A pesquisa foi realizada com 50 pacientes com suspeita clínica de leishmaniose cutânea e 51 agentes de saúde, sendo 63% agentes comunitários de saúde e 37% agentes de combate às endemias.
“Em nosso trabalho, identificamos que tanto os profissionais da saúde quanto os pacientes possuem informações limitadas sobre a doença. Conhecer as limitações para acesso ao diagnóstico e tratamento precoce é uma das principais estratégias para a implementação de programas de controle e de educação em saúde que contemplem o perfil epidemiológico e social das populações de áreas endêmicas”, disse o autor do estudo, Leandro Siqueira de Souza, do Instituto Oswaldo Cruz (IOC).
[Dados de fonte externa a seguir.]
-- ==== Sys2Proof/Laws/KeptDma.lean ====
section
/-!
SUPPORT. Laws/KeptDma.lean: every operation and command of Machine/Dma.lean keeps `Kept`.
-/
namespace Sys2Proof.Machine

set_option linter.unusedTactic false
set_option linter.unreachableTactic false
set_option linter.unusedVariables false

theorem execNop_ok {base : State} (tag : Nat) {s : State} (hk : Kept base s) : KeptA base (execNop tag s) := by
  unfold execNop
  with_reducible repeat' (first
    | assumption | intro _ | apply ite_ok | apply startDesc_ok | apply done_ok | apply next_ok | apply iteA_ok | dsimp only | split)
theorem fenceTry_ok {base : State} (tag : Nat) {s : State} (hk : Kept base s) : Kept base (fenceTry tag s) := by
  unfold fenceTry
  with_reducible repeat' (first
    | assumption | intro _ | apply ite_ok | apply done_ok | dsimp only | split)
theorem fenceStart_ok {base : State} (tag : Nat) {s : State} (hk : Kept base s) : Kept base (fenceStart tag s) := by
  unfold fenceStart
  with_reducible repeat' (first
    | assumption | intro _ | apply ite_ok | apply fenceTry_ok | apply done_ok | apply modLive_ok | dsimp only | split)
theorem execFence_ok {base : State} (tag : Nat) {s : State} (hk : Kept base s) : KeptA base (execFence tag s) := by
  unfold execFence
  with_reducible repeat' (first
    | assumption | intro _ | apply ite_ok | apply fenceTry_ok | apply startDesc_ok | apply fenceStart_ok | apply next_ok | apply iteA_ok
    | dsimp only | split)
theorem toHost_ok {base : State} (t : Nat) (addr : Nat) (bs : List Byte) {s : State} (hk : Kept base s) : Kept base (toHost t addr bs s) :=
    by
  unfold toHost
  with_reducible repeat' (first
    | assumption | intro _ | apply ite_ok | apply emit_ok | dsimp only | split)
theorem dmaPut_ok {base : State} (tag : Nat) (t : Nat) (op : Nat) (d : List Byte) (step : Option Nat) (pos : Nat) (bs : List Byte) {s :
    State} (hk : Kept base s) : Kept base (dmaPut tag t op d step pos bs s) := by
  unfold dmaPut
  with_reducible repeat' (first
    | assumption | intro _ | apply ite_ok | apply toHost_ok | apply hWrite_ok | dsimp only | split)
theorem dmaEnds_ok {base : State} (tag : Nat) (status : Nat) (detail : Nat) (result : Nat) {s : State} (hk : Kept base s) : Kept base
    (dmaEnds tag status detail result s) := by
  unfold dmaEnds
  with_reducible repeat' (first
    | assumption | intro _ | apply ite_ok | apply modLive_ok | dsimp only | split)
theorem dmaConsume_ok {base : State} (tag : Nat) (t : Nat) (op : Nat) (l : Live) (bs : List Byte) (b : Nat × Nat × Nat × Nat) {s : State}
    (hk : Kept base s) : Kept base (dmaConsume tag t op l bs b s) := by
  unfold dmaConsume
  with_reducible repeat' (first
    | assumption | intro _ | apply ite_ok | apply poisonFault_ok | apply modLive_ok | apply fresh_ok | apply dmaPut_ok | apply forS_ok
    | apply dmaEnds_ok | dsimp only | split)
theorem dmaHold_ok {base : State} (tag : Nat) (t : Nat) (n : Nat) (d : List Byte) (bs : List Byte) {s : State} (hk : Kept base s) : Kept
    base (dmaHold tag t n d bs s) := by
  unfold dmaHold
  with_reducible repeat' (first
    | assumption | intro _ | apply ite_ok | apply modLive_ok | apply updStall_ok | apply failStep_ok | apply dmaEnds_ok
    | apply modStp_ok | dsimp only | split)
theorem dmaTry_ok {base : State} (tag : Nat) {s : State} (hk : Kept base s) : Kept base (dmaTry tag s) := by
  unfold dmaTry
  with_reducible repeat' (first
    | assumption | intro _ | apply ite_ok | apply modLive_ok | apply forS_ok | apply whenS_ok | apply wakeUp_ok | apply promoteRange_ok
    | apply dmaConsume_ok | apply dmaHold_ok | apply dmaEnds_ok | apply toHost_ok | apply dmaPut_ok | dsimp only | split)
theorem readHost_ok {base : State} (op : Nat) (t : Nat) (d : List Byte) {s : State} (hk : Kept base s) : Kept base (readHost op t d s) := by
  unfold readHost
  with_reducible repeat' (first
    | assumption | intro _ | apply ite_ok | apply emit_ok | dsimp only | split)
theorem dmaStart_ok {base : State} (tag : Nat) (op : Nat) (buf : List Byte) {s : State} (hk : Kept base s) : Kept base (dmaStart tag op buf
    s) := by
  unfold dmaStart
  with_reducible repeat' (first
    | assumption | intro _ | apply ite_ok | apply startDesc_ok | apply done_ok | apply dmaTry_ok | apply readHost_ok | apply modLive_ok
    | dsimp only | split)
theorem execDmaH2d_ok {base : State} (tag : Nat) (flt : Nat) (bytes : List Byte) {s : State} (hk : Kept base s) : KeptA base (execDmaH2d tag
    flt bytes s) := by
  unfold execDmaH2d
  with_reducible repeat' (first
    | assumption | intro _ | apply ite_ok | apply dmaStart_ok | apply startDesc_ok | apply done_ok | apply readHost_ok | apply next_ok
    | apply iteA_ok | dsimp only | split)
theorem execDmaD2h_ok {base : State} (tag : Nat) {s : State} (hk : Kept base s) : KeptA base (execDmaD2h tag s) := by
  unfold execDmaD2h
  with_reducible repeat' (first
    | assumption | intro _ | apply ite_ok | apply dmaStart_ok | apply next_ok | apply iteA_ok | dsimp only | split)
theorem execDmaCopy_ok {base : State} (tag : Nat) {s : State} (hk : Kept base s) : KeptA base (execDmaCopy tag s) := by
  unfold execDmaCopy
  with_reducible repeat' (first
    | assumption | intro _ | apply ite_ok | apply dmaStart_ok | apply next_ok | apply iteA_ok | dsimp only | split)
theorem execDmaFill_ok {base : State} (tag : Nat) {s : State} (hk : Kept base s) : KeptA base (execDmaFill tag s) := by
  unfold execDmaFill
  with_reducible repeat' (first
    | assumption | intro _ | apply ite_ok | apply dmaStart_ok | apply next_ok | apply iteA_ok | dsimp only | split)
theorem execDmaDone_ok {base : State} (tag : Nat) {s : State} (hk : Kept base s) : KeptA base (execDmaDone tag s) := by
  unfold execDmaDone
  with_reducible repeat' (first
    | assumption | intro _ | apply ite_ok | apply dmaTry_ok | apply done_ok | apply next_ok | apply iteA_ok | dsimp only | split)
theorem startDemotion_ok {base : State} (v : Option (Nat × Nat × Nat × Nat)) {s : State} (hk : Kept base s) : Kept base (startDemotion v s)
    := by
  unfold startDemotion
  with_reducible repeat' (first
    | assumption | intro _ | apply ite_ok | apply modPln_ok | dsimp only | split)
theorem createPages_some {base : State} (h t tier die : Nat) (n p : Nat) (s : State) (hk : Kept base s) (u : State)
    (hu : createPages h t tier die n p s = some u) : Kept base u := by
  induction n generalizing p s with
  | zero => cases hu; exact hk
  | succ n ih =>
    unfold createPages at hu
    dsimp only at hu
    split at hu
    · exact ih _ _ (countUnmet_ok _ _ (modPln_ok _ hk)) hu
    · cases hu
theorem createNew_ok {base : State} (tag : Nat) (t : Nat) (h : Nat) (hd : Hnd) (d : List Byte) {s : State} (hk : Kept base s) : Kept base
    (createNew tag t h hd d s) := by
  unfold createNew
  dsimp only
  split
  · next h => exact done_ok _ _ _ _ (createPages_some _ _ _ _ _ _ _ (modPln_ok _ hk) _ h)
  · exact modLive_ok _ _ (startDemotion_ok _ hk)
theorem createTry_ok {base : State} (tag : Nat) (want : Nat) {s : State} (hk : Kept base s) : Kept base (createTry tag want s) := by
  unfold createTry
  with_reducible repeat' (first
    | assumption | intro _ | apply ite_ok | apply done_ok | apply createNew_ok | dsimp only | split)
theorem createAgain_ok {base : State} (tag : Nat) {s : State} (hk : Kept base s) : Kept base (createAgain tag s) := by
  unfold createAgain
  with_reducible repeat' (first
    | assumption | intro _ | apply ite_ok | apply modLive_ok | apply createTry_ok | dsimp only | split)
theorem execHandleCreate_ok {base : State} (tag : Nat) (want : Nat) {s : State} (hk : Kept base s) : KeptA base (execHandleCreate tag want
    s) := by
  unfold execHandleCreate
  with_reducible repeat' (first
    | assumption | intro _ | apply ite_ok | apply createAgain_ok | apply startDesc_ok | apply createTry_ok | apply next_ok
    | apply iteA_ok | dsimp only | split)
theorem retryCreates_ok {base : State} {s : State} (hk : Kept base s) : Kept base (retryCreates s) := by
  unfold retryCreates
  with_reducible repeat' (first
    | assumption | intro _ | apply ite_ok | apply forS_ok | apply createAgain_ok | dsimp only | split)
theorem execPageZeroizeDone_ok {base : State} (tier : Nat) (stack : Nat) {s : State} (hk : Kept base s) : KeptA base (execPageZeroizeDone
    tier stack s) := by
  unfold execPageZeroizeDone
  with_reducible repeat' (first
    | assumption | intro _ | apply ite_ok | apply retryCreates_ok | apply zeroizeDone_ok | apply next_ok | apply iteA_ok | dsimp only
    | split)
theorem execHandleFree_ok {base : State} (tag : Nat) {s : State} (hk : Kept base s) : KeptA base (execHandleFree tag s) := by
  unfold execHandleFree
  with_reducible repeat' (first
    | assumption | intro _ | apply ite_ok | apply startDesc_ok | apply done_ok | apply modHnd_ok | apply next_ok | apply iteA_ok
    | dsimp only | split)
theorem execHandleHint_ok {base : State} (tag : Nat) {s : State} (hk : Kept base s) : KeptA base (execHandleHint tag s) := by
  unfold execHandleHint
  with_reducible repeat' (first
    | assumption | intro _ | apply ite_ok | apply startDesc_ok | apply done_ok | apply forS_ok | apply modPage_ok | apply evalPage_ok
    | apply next_ok | apply iteA_ok | dsimp only | split)
theorem execHandleQuery_ok {base : State} (tag : Nat) {s : State} (hk : Kept base s) : KeptA base (execHandleQuery tag s) := by
  unfold execHandleQuery
  with_reducible repeat' (first
    | assumption | intro _ | apply ite_ok | apply startDesc_ok | apply done_ok | apply next_ok | apply iteA_ok | dsimp only | split)

end Sys2Proof.Machine
end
A região Norte é responsável por mais da metade dos casos da doença no Brasil; o Acre conta com mais de 11 mil casos notificados na última década. Em 2025, os municípios acreanos de Xapuri, Marechal Thaumaturgo, Assis Brasil, Sena Madureira e Brasileia foram classificados pelo Ministério da Saúde como áreas de risco intenso para transmissão da doença.
“A região amazônica é uma área endêmica para a leishmaniose cutânea, uma doença negligenciada que afeta principalmente populações de comunidades tradicionais”, contou o pesquisador Reginaldo Peçanha Brazil, do IOC. “Conhecer as limitações no conhecimento tanto dos pacientes como de profissionais da saúde de áreas endêmicas é fundamental para o sistema de saúde do Estado do Acre e para o controle mais efetivo da doença.”
A investigação integra um projeto de pesquisa coordenado por Brazil. Além da Ufac, são parceiros na pesquisa a Universidade Federal de Minas Gerais, a Universidade de Brasília, o Instituto Chico Mendes de Conservação da Biodiversidade e a Secretaria de Estado de Saúde do Acre.
Pela Ufac, são coautores do artigo os pesquisadores Andréia Luísa Peixinho da Silva Guimarães, Francisca Alana Costa de Souza, Marcos Bruno Zacarias Campelo, Breno Kalyl Freitas Nascimento, Andreia Fernandes Brilhante e Francisco Glauco de Araújo Santos. Os estudos contam com financiamento do Conselho Nacional de Desenvolvimento Científico e Tecnológico (CNPq) e apoio de instituições parceiras.